** Opening Provided data block **
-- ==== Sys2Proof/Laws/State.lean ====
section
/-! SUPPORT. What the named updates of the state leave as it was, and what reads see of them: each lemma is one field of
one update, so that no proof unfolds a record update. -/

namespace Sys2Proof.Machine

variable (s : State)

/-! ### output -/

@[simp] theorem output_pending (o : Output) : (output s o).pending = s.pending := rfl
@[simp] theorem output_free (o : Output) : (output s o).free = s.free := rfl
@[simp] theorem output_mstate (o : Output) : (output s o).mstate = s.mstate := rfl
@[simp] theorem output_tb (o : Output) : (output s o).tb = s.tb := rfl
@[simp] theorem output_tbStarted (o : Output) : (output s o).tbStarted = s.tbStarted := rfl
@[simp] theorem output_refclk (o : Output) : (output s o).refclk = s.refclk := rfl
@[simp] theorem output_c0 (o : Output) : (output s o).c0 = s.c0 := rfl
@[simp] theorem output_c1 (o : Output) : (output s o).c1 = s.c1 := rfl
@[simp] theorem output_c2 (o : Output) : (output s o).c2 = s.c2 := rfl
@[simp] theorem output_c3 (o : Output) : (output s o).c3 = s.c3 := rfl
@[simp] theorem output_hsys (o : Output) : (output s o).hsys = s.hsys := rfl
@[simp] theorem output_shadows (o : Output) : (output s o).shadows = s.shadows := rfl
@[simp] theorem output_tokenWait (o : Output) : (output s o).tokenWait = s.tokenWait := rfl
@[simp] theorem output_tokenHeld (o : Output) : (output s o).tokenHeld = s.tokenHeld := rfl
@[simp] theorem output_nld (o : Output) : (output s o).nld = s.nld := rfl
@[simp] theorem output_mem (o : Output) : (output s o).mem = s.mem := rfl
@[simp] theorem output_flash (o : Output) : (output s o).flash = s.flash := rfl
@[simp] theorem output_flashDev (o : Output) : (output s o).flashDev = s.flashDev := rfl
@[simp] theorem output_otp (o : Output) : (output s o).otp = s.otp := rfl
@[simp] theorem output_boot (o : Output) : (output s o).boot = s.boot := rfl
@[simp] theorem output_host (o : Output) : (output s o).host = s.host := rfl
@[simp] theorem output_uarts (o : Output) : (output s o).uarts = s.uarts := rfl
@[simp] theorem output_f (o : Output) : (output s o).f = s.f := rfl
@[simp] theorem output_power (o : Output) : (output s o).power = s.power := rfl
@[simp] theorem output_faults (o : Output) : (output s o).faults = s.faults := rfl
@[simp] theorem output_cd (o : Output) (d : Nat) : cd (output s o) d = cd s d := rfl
** Closing Provided data block **
Task brief: Beginning with the line above that contains "s.tb := rfl", copy each line exactly up to and including the line that contains "s.host := rfl", and go no further.

Solution to this problem:
@[simp] theorem output_tb (o : Output) : (output s o).tb = s.tb := rfl
@[simp] theorem output_tbStarted (o : Output) : (output s o).tbStarted = s.tbStarted := rfl
@[simp] theorem output_refclk (o : Output) : (output s o).refclk = s.refclk := rfl
@[simp] theorem output_c0 (o : Output) : (output s o).c0 = s.c0 := rfl
@[simp] theorem output_c1 (o : Output) : (output s o).c1 = s.c1 := rfl
@[simp] theorem output_c2 (o : Output) : (output s o).c2 = s.c2 := rfl
@[simp] theorem output_c3 (o : Output) : (output s o).c3 = s.c3 := rfl
@[simp] theorem output_hsys (o : Output) : (output s o).hsys = s.hsys := rfl
@[simp] theorem output_shadows (o : Output) : (output s o).shadows = s.shadows := rfl
@[simp] theorem output_tokenWait (o : Output) : (output s o).tokenWait = s.tokenWait := rfl
@[simp] theorem output_tokenHeld (o : Output) : (output s o).tokenHeld = s.tokenHeld := rfl
@[simp] theorem output_nld (o : Output) : (output s o).nld = s.nld := rfl
@[simp] theorem output_mem (o : Output) : (output s o).mem = s.mem := rfl
@[simp] theorem output_flash (o : Output) : (output s o).flash = s.flash := rfl
@[simp] theorem output_flashDev (o : Output) : (output s o).flashDev = s.flashDev := rfl
@[simp] theorem output_otp (o : Output) : (output s o).otp = s.otp := rfl
@[simp] theorem output_boot (o : Output) : (output s o).boot = s.boot := rfl
@[simp] theorem output_host (o : Output) : (output s o).host = s.host := rfl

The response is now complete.